Diamond
So kids, what was I doing? Your Uncle Marshall was taking the biggest step of his life, and me?
I'm calling up your Aunt Robin…
*--*--*
2005
A smirk plays across Robin's lips as her fingers curl around her wine glass. "So, Teddy-boy," she says, clearly amused. "You really want go there? You really want to climb right over the fence and join the enemy?" She inclines her head, as though attempting to be stern with him, but there's a twinkle in her eyes.
"I just think it's time, you know?" Ted answers her. "I'm sick of being the odd one out. I just think it's time I stopped messing around with one night stands and maybe grew up a little. Maybe it's time to start looking for the girl I'm going to marry?"
Robin's a little hurt, he can tell, because what he's saying seems to devalue her and diminish their friendship somehow. But it's also true, Ted has been feeling like this for a little while now, like there's something building inside him. And it's nothing to do with Robin, no reflection on their odd on-off relationship, full of fun, relapse sex and freedom. This is entirely to do with him.
"You know what they say," Robin says sadly, as if she's already given up on him a little. "Don't even think about getting married until you're thirty."

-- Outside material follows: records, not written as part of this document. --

/-- 3XNN and 4XNN: PC passes over one more word when V[X] equals, or differs from, NN; nothing else changes
(R103, R104). -/
def Obligations.SkipOnImmediate : Prop :=
  Encodes 0xF000 0x3000 (fun w => .op3XNN (fieldX w) (fieldNN w)) ∧
  Encodes 0xF000 0x4000 (fun w => .op4XNN (fieldX w) (fieldNN w)) ∧
  ∀ (x : Reg) (nn : Byte) (s : State),
    (∃ t, exec (.op3XNN x nn) s = .next t ∧
      t.pc = (if (s.V x).toNat = nn.toNat then s.pc + 2 else s.pc) ∧ ChangesOnly [.pc] s t) ∧
    (∃ t, exec (.op4XNN x nn) s = .next t ∧
      t.pc = (if (s.V x).toNat = nn.toNat then s.pc else s.pc + 2) ∧ ChangesOnly [.pc] s t)

/-- 5XY0 and 9XY0: PC passes over one more word when V[X] equals, or differs from, V[Y]; nothing else changes
(R105, R106; that the low nibble must be 0 is D2). -/
def Obligations.SkipOnRegister : Prop :=
  Encodes 0xF00F 0x5000 (fun w => .op5XY0 (fieldX w) (fieldY w)) ∧
  Encodes 0xF00F 0x9000 (fun w => .op9XY0 (fieldX w) (fieldY w)) ∧
  ∀ (x y : Reg) (s : State),
    (∃ t, exec (.op5XY0 x y) s = .next t ∧
      t.pc = (if (s.V x).toNat = (s.V y).toNat then s.pc + 2 else s.pc) ∧
      ChangesOnly [.pc] s t) ∧
    (∃ t, exec (.op9XY0 x y) s = .next t ∧
      t.pc = (if (s.V x).toNat = (s.V y).toNat then s.pc else s.pc + 2) ∧
      ChangesOnly [.pc] s t)

/-- BNNN: PC takes the full-width sum of the address and V0, not reduced to 12 bits (R59, R107; decision
D6). -/
def Obligations.JumpWithOffsetIsNotMasked : Prop :=
  Encodes 0xF000 0xB000 (fun w => .opBNNN (fieldNNN w)) ∧
  ∀ (nnn : Addr) (s : State), ∃ t, exec (.opBNNN nnn) s = .next t ∧
    t.pc.toNat = nnn.toNat + (s.V 0).toNat ∧ ChangesOnly [.pc] s t

/-- 2NNN then 00EE, with the stack and SP between them as the call left them, restores the PC that the call
saved and the SP before it (R100, R102; the order of the pop is D5). -/
def Obligations.CallThenReturnRestoresPC : Prop :=
  ∀ (nnn : Addr) (s t u : State), s.sp.val < 16 → exec (.op2NNN nnn) s = .next t →
    u.sp = t.sp → (∀ k, u.S k = t.S k) →
    ∃ r, exec .op00EE u = .next r ∧ r.pc = s.pc ∧ r.sp = s.sp

/-! ### Register loads and arithmetic-logic -/

/-- 6XNN: V[X] takes NN, VF too when X = F; nothing else changes (R131). -/
def Obligations.LoadImmediate : Prop :=
  Encodes 0xF000 0x6000 (fun w => .op6XNN (fieldX w) (fieldNN w)) ∧
  ∀ (x : Reg) (nn : Byte) (s : State), ∃ t, exec (.op6XNN x nn) s = .next t ∧
    t.V x = nn ∧ RegsExcept [x] s t ∧ ChangesOnly [.regs] s t

/-- 7XNN: V[X] takes the sum modulo 256; VF is not written as a carry (R132). -/
def Obligations.AddImmediateWritesNoCarry : Prop :=
  Encodes 0xF000 0x7000 (fun w => .op7XNN (fieldX w) (fieldNN w)) ∧
  ∀ (x : Reg) (nn : Byte) (s : State), ∃ t, exec (.op7XNN x nn) s = .next t ∧
    (t.V x).toNat = ((s.V x).toNat + nn.toNat) % 256 ∧ RegsExcept [x] s t ∧
    ChangesOnly [.regs] s t

/-- 8XY0: V[X] takes V[Y] (R133). -/
def Obligations.CopyRegister : Prop :=
  Encodes 0xF00F 0x8000 (fun w => .op8XY0 (fieldX w) (fieldY w)) ∧
  ∀ (x y : Reg) (s : State), ∃ t, exec (.op8XY0 x y) s = .next t ∧
    t.V x = s.V y ∧ RegsExcept [x] s t ∧ ChangesOnly [.regs] s t

/-- 8XY1, 8XY2, 8XY3: V[X] takes the bitwise OR, AND, XOR; VF is not reset (R134, R135, R136). -/
def Obligations.BitwiseOperations : Prop :=
  Encodes 0xF00F 0x8001 (fun w => .op8XY1 (fieldX w) (fieldY w)) ∧
  Encodes 0xF00F 0x8002 (fun w => .op8XY2 (fieldX w) (fieldY w)) ∧
  Encodes 0xF00F 0x8003 (fun w => .op8XY3 (fieldX w) (fieldY w)) ∧
  ∀ (x y : Reg) (s : State),
    (∃ t, exec (.op8XY1 x y) s = .next t ∧
      (∀ j, (t.V x).getLsbD j = ((s.V x).getLsbD j || (s.V y).getLsbD j)) ∧
      RegsExcept [x] s t ∧ ChangesOnly [.regs] s t) ∧
    (∃ t, exec (.op8XY2 x y) s = .next t ∧
      (∀ j, (t.V x).getLsbD j = ((s.V x).getLsbD j && (s.V y).getLsbD j)) ∧
      RegsExcept [x] s t ∧ ChangesOnly [.regs] s t) ∧
    (∃ t, exec (.op8XY3 x y) s = .next t ∧
      (∀ j, (t.V x).getLsbD j = ((s.V x).getLsbD j ^^ (s.V y).getLsbD j)) ∧
      RegsExcept [x] s t ∧ ChangesOnly [.regs] s t)

/-- 8XY4: V[X] takes the sum modulo 256 and VF is 1 exactly when the exact sum exceeds 255; when X = F the
flag, written last, is what VF holds (R130, R137). -/
def Obligations.AddSetsCarry : Prop :=
  Encodes 0xF00F 0x8004 (fun w => .op8XY4 (fieldX w) (fieldY w)) ∧
  ∀ (x y : Reg) (s : State), ∃ t, exec (.op8XY4 x y) s = .next t ∧
    (x ≠ 0xF → (t.V x).toNat = ((s.V x).toNat + (s.V y).toNat) % 256) ∧
    (t.V 0xF).toNat = (if (s.V x).toNat + (s.V y).toNat > 255 then 1 else 0) ∧
    RegsExcept [x, 0xF] s t ∧ ChangesOnly [.regs] s t

/-- 8XY5 and 8XY7: V[X] takes the difference modulo 256 and VF is 0 exactly when a borrow occurred; when X = F
the flag, written last, is what VF holds (R130, R138, R140). -/
def Obligations.SubtractSetsNotBorrow : Prop :=
  Encodes 0xF00F 0x8005 (fun w => .op8XY5 (fieldX w) (fieldY w)) ∧
  Encodes 0xF00F 0x8007 (fun w => .op8XY7 (fieldX w) (fieldY w)) ∧
  ∀ (x y : Reg) (s : State),
    (∃ t, exec (.op8XY5 x y) s = .next t ∧
      (x ≠ 0xF → ((t.V x).toNat : Int) = (((s.V x).toNat : Int) - (s.V y).toNat) % 256) ∧
      (t.V 0xF).toNat = (if (s.V x).toNat < (s.V y).toNat then 0 else 1) ∧
      RegsExcept [x, 0xF] s t ∧ ChangesOnly [.regs] s t) ∧
    (∃ t, exec (.op8XY7 x y) s = .next t ∧
      (x ≠ 0xF → ((t.V x).toNat : Int) = (((s.V y).toNat : Int) - (s.V x).toNat) % 256) ∧
      (t.V 0xF).toNat = (if (s.V y).toNat < (s.V x).toNat then 0 else 1) ∧
      RegsExcept [x, 0xF] s t ∧ ChangesOnly [.regs] s t)

/-- 8XY6, for any Y: VF takes the old bit 0 of V[X] and V[X] is halved; when X = F the shift reads the flag
just written and VF ends 0 (R80, R139; the X = F case is decision D14). -/
def Obligations.ShiftRightMovesBitZeroToVF : Prop :=
  Encodes 0xF00F 0x8006 (fun w => .op8XY6 (fieldX w) (fieldY w)) ∧
  ∀ (x y : Reg) (s : State), ∃ t, exec (.op8XY6 x y) s = .next t ∧
    (x ≠ 0xF → (t.V x).toNat = (s.V x).toNat / 2 ∧ (t.V 0xF).toNat = (s.V x).toNat % 2) ∧
    (x = 0xF → (t.V 0xF).toNat = 0) ∧
    RegsExcept [x, 0xF] s t ∧ ChangesOnly [.regs] s t

/-- 8XYE, for any Y: VF takes the old bit 7 of V[X] and V[X] is doubled modulo 256; when X = F the shift reads
the flag just written and VF ends twice the old bit 7 (R80, R141; the X = F case is decision D14). -/
def Obligations.ShiftLeftMovesBitSevenToVF : Prop :=
  Encodes 0xF00F 0x800E (fun w => .op8XYE (fieldX w) (fieldY w)) ∧
  ∀ (x y : Reg) (s : State), ∃ t, exec (.op8XYE x y) s = .next t ∧
    (x ≠ 0xF → (t.V x).toNat = (s.V x).toNat * 2 % 256 ∧
      (t.V 0xF).toNat = (s.V x).toNat / 128) ∧
    (x = 0xF → (t.V 0xF).toNat = (s.V x).toNat / 128 * 2) ∧
    RegsExcept [x, 0xF] s t ∧ ChangesOnly [.regs] s t

/-- CXNN: V[X] takes the drawn byte AND NN, one byte is drawn, VF is not written as a flag; it holds for every
byte the draw may give (R14, R142, D12; `env` is the model's own, log 2). -/
def Obligations.RandomByteIsMasked : Prop :=
  Encodes 0xF000 0xC000 (fun w => .opCXNN (fieldX w) (fieldNN w)) ∧
  ∀ (x : Reg) (nn r : Byte) (s : State), s.env.rand = r →
    ∃ t, exec (.opCXNN x nn) s = .next t ∧
      (∀ j, (t.V x).getLsbD j = (r.getLsbD j && nn.getLsbD j)) ∧
      t.env = s.env.afterRand ∧ RegsExcept [x] s t ∧ ChangesOnly [.regs, .inputs] s t

/-! ### Index register and memory -/

/-- ANNN: I takes the 12-bit address, zero-extended; nothing else changes (R170). -/
def Obligations.LoadIndex : Prop :=
  Encodes 0xF000 0xA000 (fun w => .opANNN (fieldNNN w)) ∧
  ∀ (nnn : Addr) (s : State), ∃ t, exec (.opANNN nnn) s = .next t ∧
    t.i.toNat = nnn.toNat ∧ ChangesOnly [.index] s t

/-- FX1E: I takes the sum modulo 65536, a result of 0x1000 or more is held, VF is not written (R171; the wrap
is decision D7). -/
def Obligations.AddToIndexWritesNoFlag : Prop :=
  Encodes 0xF0FF 0xF01E (fun w => .opFX1E (fieldX w)) ∧
  ∀ (x : Reg) (s : State), ∃ t, exec (.opFX1E x) s = .next t ∧
    t.i.toNat = (s.i.toNat + (s.V x).toNat) % 65536 ∧ ChangesOnly [.index] s t

/-- FX29: I takes V[X] * 5, for V[X] above 0xF too (R56, R172). -/
def Obligations.PointIndexAtGlyph : Prop :=
  Encodes 0xF0FF 0xF029 (fun w => .opFX29 (fieldX w)) ∧
  ∀ (x : Reg) (s : State), ∃ t, exec (.opFX29 x) s = .next t ∧
    t.i.toNat = (s.V x).toNat * 5 ∧ ChangesOnly [.index] s t

/-- FX33: the decimal digits of V[X] go to I, I + 1 and I + 2, every other byte reads as before, I is not
changed; where one of those addresses is outside memory the first such address is the fault's and the digits
below it are written (R53, R173, R232; the fault and the order are D3, D15, log 7). Memory is in its canonical
form, which every cycle keeps. -/
def Obligations.StoreBcdWritesThreeDigits : Prop :=
  Encodes 0xF0FF 0xF033 (fun w => .opFX33 (fieldX w)) ∧
  ∀ (x : Reg) (s : State), s.mem.wf →
    (indexAddr s 2 < 4096 → ∃ t, exec (.opFX33 x) s = .next t ∧
      (t.mem.read (indexAddr s 0)).toNat = (s.V x).toNat / 100 ∧
      (t.mem.read (indexAddr s 1)).toNat = (s.V x).toNat / 10 % 10 ∧
      (t.mem.read (indexAddr s 2)).toNat = (s.V x).toNat % 10 ∧
      (∀ a, a ≠ indexAddr s 0 → a ≠ indexAddr s 1 → a ≠ indexAddr s 2 →
        t.mem.read a = s.mem.read a) ∧
      ChangesOnly [.memory] s t) ∧
    (4096 ≤ indexAddr s 2 → ∃ t, exec (.opFX33 x) s = .next t ∧
      t.fault = some (.memoryOutOfRange (max (indexAddr s 0) 4096)) ∧
      (indexAddr s 0 < 4096 → (t.mem.read (indexAddr s 0)).toNat = (s.V x).toNat / 100) ∧
      (indexAddr s 1 < 4096 → (t.mem.read (indexAddr s 1)).toNat = (s.V x).toNat / 10 % 10) ∧
      (∀ a, ¬ (a < 4096 ∧ (a = indexAddr s 0 ∨ a = indexAddr s 1)) →
        t.mem.read a = s.mem.read a) ∧
      ChangesOnly [.memory, .fault] s t)

/-- FX55, FX65 and 0NNN always take the fault UnsupportedInstruction with the whole word and change nothing
else (R79, R174, R175, R231). That a raise is a next state with FAULT set is D15 and log 7; the clause on
`op0NNN` also covers its two terms 0x0E0 and 0x0EE, which R79 leaves out and no word stands for (log 13). -/
def Obligations.NamedUnsupportedWordsFault : Prop :=
  Encodes 0xF0FF 0xF055 (fun w => .opFX55 (fieldX w)) ∧
  Encodes 0xF0FF 0xF065 (fun w => .opFX65 (fieldX w)) ∧
  (∀ w : Word, w &&& 0xF000 = 0x0000 → w ≠ 0x00E0 → w ≠ 0x00EE →
    decode w = .ok (.op0NNN (fieldNNN w))) ∧
  ∀ (x : Reg) (nnn : Addr) (s : State),
    (∃ t, exec (.opFX55 x) s = .next t ∧
      t.fault = some (.unsupportedInstruction (BitVec.ofNat 16 (0xF055 + 0x100 * x.val))) ∧
      ChangesOnly [.fault] s t) ∧
    (∃ t, exec (.opFX65 x) s = .next t ∧
      t.fault = some (.unsupportedInstruction (BitVec.ofNat 16 (0xF065 + 0x100 * x.val))) ∧
      ChangesOnly [.fault] s t) ∧
    (∃ t, exec (.op0NNN nnn) s = .next t ∧
      t.fault = some (.unsupportedInstruction (BitVec.ofNat 16 nnn.toNat)) ∧
      ChangesOnly [.fault] s t)

/-! ### Graphics -/

/-- 00E0: every cell is 0 and nothing else changes, VF included (R190). -/
def Obligations.ClearScreen : Prop :=
  Encodes 0xFFFF 0x00E0 (fun _ => .op00E0) ∧
  ∀ s : State, ∃ t, exec .op00E0 s = .next t ∧ (∀ x y, t.cell x y = false) ∧
    ChangesOnly [.screen] s t

/-- DXYN row by row, for every X and Y, F included. With N = 0 it clears VF and reads nothing. Row n, drawn
on the state u that the n rows before it left, reads its coordinates from u, inverts the cells under its set
bits, and sets VF when one of them was set. Where I + n is the first address outside memory every taller
sprite faults there, on the state u (R191, R192; the order of the reads is decision D13, the fault D3 and
D15, log 7). -/
def Obligations.DrawSpriteRowByRow : Prop :=
  Encodes 0xF000 0xD000 (fun w => .opDXYN (fieldX w) (fieldY w) (fieldN w)) ∧
  ∀ (x y : Reg) (s : State),
    (∃ t, exec (.opDXYN x y 0) s = .next t ∧ t.V 0xF = 0 ∧ RegsExcept [0xF] s t ∧
      ChangesOnly [.regs] s t) ∧
    (∀ n m : Fin 16, m.val = n.val + 1 → s.i.toNat + n.val < 4096 →
      ∃ u t, exec (.opDXYN x y n) s = .next u ∧ exec (.opDXYN x y m) s = .next t ∧
        (∀ cx cy, t.cell cx cy = (u.cell cx cy ^^
          rowPixel (u.V x).toNat (u.V y).toNat n.val (s.mem.read (s.i.toNat + n.val)) cx cy)) ∧
        ((∃ cx cy, u.cell cx cy = true ∧
          rowPixel (u.V x).toNat (u.V y).toNat n.val (s.mem.read (s.i.toNat + n.val)) cx cy = true) →
            t.V 0xF = 1) ∧
        ((∀ cx cy, u.cell cx cy = true →
          rowPixel (u.V x).toNat (u.V y).toNat n.val (s.mem.read (s.i.toNat + n.val)) cx cy = false) →
            t.V 0xF = u.V 0xF) ∧
        RegsExcept [0xF] s t ∧ ChangesOnly [.regs, .screen] s t) ∧
    (∀ n m : Fin 16, n.val < m.val → 4096 ≤ s.i.toNat + n.val →
      (∀ k, k < n.val → s.i.toNat + k < 4096) →
      ∃ u t, exec (.opDXYN x y n) s = .next u ∧ exec (.opDXYN x y m) s = .next t ∧
        t.fault = some (.memoryOutOfRange (s.i.toNat + n.val)) ∧ ChangesOnly [.fault] u t)

/-- DXYN whole, for coordinates that VF does not hold: every cell under a set bit of the sprite is inverted,
every other cell is unchanged, and VF is 1 exactly when a cell under a set bit was set before, else 0 (R192;
that all rows are inside memory is a premise, D3). -/
def Obligations.DrawSpriteInvertsItsPixels : Prop :=
  ∀ (x y : Reg) (n : Fin 16) (s : State), x ≠ 0xF → y ≠ 0xF →
    (n.val = 0 ∨ s.i.toNat + n.val ≤ 4096) →
    ∃ t, exec (.opDXYN x y n) s = .next t ∧
      (∀ cx cy, t.cell cx cy =
        (s.cell cx cy ^^ spritePixel s (s.V x).toNat (s.V y).toNat n.val cx cy)) ∧
      (t.V 0xF = 1 ↔ ∃ cx cy, s.cell cx cy = true ∧
        spritePixel s (s.V x).toNat (s.V y).toNat n.val cx cy = true) ∧
      (t.V 0xF = 0 ∨ t.V 0xF = 1) ∧
      RegsExcept [0xF] s t ∧ ChangesOnly [.regs, .screen] s t

/-- Double draw: with X and Y other than F, drawing the same sprite twice in a row restores every cell, and
the second draw sets VF exactly when some sprite bit is 1 at a cell that was 0 before the first (R193; that
all rows are inside memory is a premise, D3). -/
def Obligations.DoubleDrawRestoresTheScreen : Prop :=
  ∀ (x y : Reg) (n : Fin 16) (s : State), x ≠ 0xF → y ≠ 0xF →
    (n.val = 0 ∨ s.i.toNat + n.val ≤ 4096) →
    ∃ t u, exec (.opDXYN x y n) s = .next t ∧ exec (.opDXYN x y n) t = .next u ∧
      (∀ cx cy, u.cell cx cy = s.cell cx cy) ∧
      (u.V 0xF = 1 ↔ ∃ cx cy, s.cell cx cy = false ∧
        spritePixel s (s.V x).toNat (s.V y).toNat n.val cx cy = true) ∧
      RegsExcept [0xF] s u ∧ ChangesOnly [.regs] s u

Ted laughs, because it seems so ridiculous that he's changed his view almost overnight just because Marshall's decided to propose to Lily. Yesterday he was only filled with a vague sense of dissatisfaction and malaise. Now, his future, and finding the mother of his kids, seems like the most important thing in the whole world to him.
*--*--*
There's this guy at the bar, all wild auburn hair and big, expansive laughter. Robin enjoys watching him out of the corner of her eye, marvelling at how he keeps on going, keeps approaching new girls, even after each disastrous strike-out.
The red-head draws attention, because he's loud and large and really unattractive in a sweet way. It takes Robin a little while to notice his quiet friend, the slender blonde guy in the suit. It takes the red-head another half hour to zone in on her, which is kind of insulting in itself.
There's a light tap on her shoulders and a smooth voice that says "Haaaaave you met Will?"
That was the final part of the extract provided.